Networks Land
2015-present
A collaboration with Surya Mattu, Networks Land is a collection of teaching modules for teaching 12-14 year-old students about the core workings of networked technologies.
This project emerged out of a general frustration with a lot of the various “learn to code” and “digital/data/web literacy” projects that have proliferated in the past few years. In general, the subject matter focused on for these projects, while totally worthy subject matter, tends to overemphasize creating either productive contributors to a certain kind of web dev/app-building paradigm (i.e., “learn to code so you can get a job at Google”) or a creating capable consumers of online content (i.e., here’s a browser, here are cookies).
Sometimes harder issues of surveillance and security come up (and again, these are important!), but in general the foundations of why the internet as we know it is the internet as we know it, and how it works at core protocol and physical levels is often dismissed as impractical.
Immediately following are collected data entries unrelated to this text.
/-! ### Summaries (R162, R163) -/

/-- The fixed tree of R163: neighbours combine until one value is left. -/
def treeFold {α : Type} (comb : α → α → α) : Nat → List α → List α
  | 0, l => l
  | n + 1, l => treeFold comb n (go l)
where
  go : List α → List α
    | a :: b :: r => comb a b :: go r
    | l => l
def treeInt (comb : Int → Int → Int) (t : Nat) (v : BitVec 4096) : Int :=
  ((treeFold comb 10 ((lanesV t v).map (sx t))).head?).getD 0
def treeFloat (comb : FV → FV → FV × FF) (t : Nat) (v : BitVec 4096) : BitVec 32 × FF :=
  let w (x : Nat) : BitVec 32 × FF :=
    let y := (fmtOf t).decode x
    -- an FP32 lane enters as it is; a narrower one widens exactly
    if t = 4 then (BitVec.ofNat 32 x, 0) else toF32 y
  ((treeFold (fun (a b : BitVec 32 × FF) =>
      let r := roundOp (comb (f32 a.1) (f32 b.1))
      (r.1, a.2 ||| b.2 ||| r.2)) 10 ((lanesV t v).map w)).head?).getD (0, 0)
/-- Format VW with a scalar destination (R162). -/
def sumI (c func : Nat) (rd vs1 vs2 : Reg) (ty : BitVec 4) (h : Bool) (eff : Core → Core) (s : State) : Out :=
  vwI c func (decide (8 < ty.toNat) || vs2 != 0 || h) rd vs1 vs2 ty h eff s

/-- VANY (R162). -/
def execVany (c : Nat) (vd vs1 vs2 : Reg) (ty : BitVec 4) (h : Bool) (s : State) : Out :=
  sumI c 0x28 vd vs1 vs2 ty h (fun k => k.landX 8 vd (if (lanesV ty.toNat (k.rv vs1)).any (· != 0) then 1 else 0)) s
/-- VALL (R162). -/
def execVall (c : Nat) (vd vs1 vs2 : Reg) (ty : BitVec 4) (h : Bool) (s : State) : Out :=
  sumI c 0x29 vd vs1 vs2 ty h (fun k => k.landX 8 vd (if (lanesV ty.toNat (k.rv vs1)).all (· != 0) then 1 else 0)) s
/-- VMAXS (R162, R163). -/
def execVmaxs (c : Nat) (vd vs1 vs2 : Reg) (ty : BitVec 4) (h : Bool) (s : State) : Out :=
  let t := ty.toNat
  sumI c 0x2A vd vs1 vs2 ty h
    (fun k => if isIntTy t then k.landX 8 vd (wordOfInt (treeInt max t (k.rv vs1)))
      else k.landF 8 vd (treeFloat (FV.minmax true) t (k.rv vs1))) s
/-- Whether a lane is the largest under FMAX ordering: equal, and zeros of one sign. -/
def sameMax (a b : FV) : Bool :=
  !a.isNan && !b.isNan && decide (FV.cmp a b = 0) && (!a.isZero || a.signBit == b.signBit)
/-- VMAXI (R162, R163): the number of lanes where every lane is NaN. -/
def execVmaxi (c : Nat) (vd vs1 vs2 : Reg) (ty : BitVec 4) (h : Bool) (s : State) : Out :=
  let t := ty.toNat
  sumI c 0x2B vd vs1 vs2 ty h
    (fun k =>
      let ls := lanesV t (k.rv vs1)
      if isIntTy t then
        let m := treeInt max t (k.rv vs1)
        k.landX 8 vd (BitVec.ofNat 64 ((ls.map (sx t)).findIdx (· == m)))
      else
        let r := treeFloat (FV.minmax true) t (k.rv vs1)
        k.landXF 8 vd (BitVec.ofNat 64 (ls.findIdx fun x => sameMax ((fmtOf t).decode x) (f32 r.1))) r.2) s
/-- VSUMS (R162, R163). -/
def execVsums (c : Nat) (vd vs1 vs2 : Reg) (ty : BitVec 4) (h : Bool) (s : State) : Out :=
  let t := ty.toNat
  sumI c 0x2C vd vs1 vs2 ty h
    (fun k => if isIntTy t then k.landX 8 vd (wordOfInt (treeInt (· + ·) t (k.rv vs1)))
      else k.landF 8 vd (treeFloat FV.add t (k.rv vs1))) s
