/-- The fault that the instruction due at a core has whichever it is: a delayed one, its PC misaligned, its first word not to be
fetched. It is taken before an interrupt (R106, R111, R531); a fault of the instruction's own checks is the sender's to command first. -/
def faultDue (c : Nat) (s : State) : Option State :=
  let k := s.core c
  if k.delayedDue then some (takeException c {cause := 3} s)
  else if k.flow.pc.toNat % 4 ≠ 0 then some (takeException c (fetchTrap k) s)
  else (fetchFault s c false .clean .clean).map fun f => takeFetch c f s
/-- Before the next instruction of a core, whichever comes first: its fault, an interrupt that is ready, or neither. -/
def interruptDue (c : Nat) (s : State) : Option State :=
  (readyInterrupt s c).map fun i => (faultDue c s).getD (takeAsync c i false s)

/-- ASYNC_INTERRUPT_TAKEN (R102, R111, R81, R323, R328, R333): the interrupt that is ready is taken before the next
instruction. During a wait, a satisfaction that comes first ends the wait; else a parked take is withdrawn and the
waiting instruction's PC is saved. -/
def execAsyncInterruptTaken (c : Nat) (s : State) : Out :=
  if 160 ≤ c then .refused .noSuchUnit else
    let k := s.core c
    if !k.inSvc || k.pw.stopped then done s s else
      match k.wait with
      | none =>
        if !k.canIssue then done s s else
          done s ((interruptDue c (arrive c s)).getD s)
      | some w =>
        match w.kind with
        | .netGate _ => done s s
        | _ =>
          let s1 := waitSteps c s
          match waitEnd s1 c w with
          | .keep =>
            match readyInterrupt s1 c with
            | some i =>
              let s2 := clearTake c (if w.lowered then wakeVolt c s1 else s1)
              done s (takeAsync c i w.bar (s2.upd c fun k => { k with wait := none }))
            | none => done s s
          | .fault _ => done s (endWait c s1)
          | .ret _ =>
            let s2 := endWait c s1
            done s ((interruptDue c s2).getD s2)

end Sys2Proof.Machine
end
Networks Land is a project that mostly operates with the assumption or at least hope that by introducing core concepts of how and why the internet works a certain way (geographically, politically, protocologically), it might be possible to start imagining how it might work differently.
We also worked with the excellent design studio Disk Cactus to design and prototype one of the first activity kits.
Networks Land was initially funded with a grant from the Knight Prototype Fund. We are ridiculously lucky to have gotten to work with them.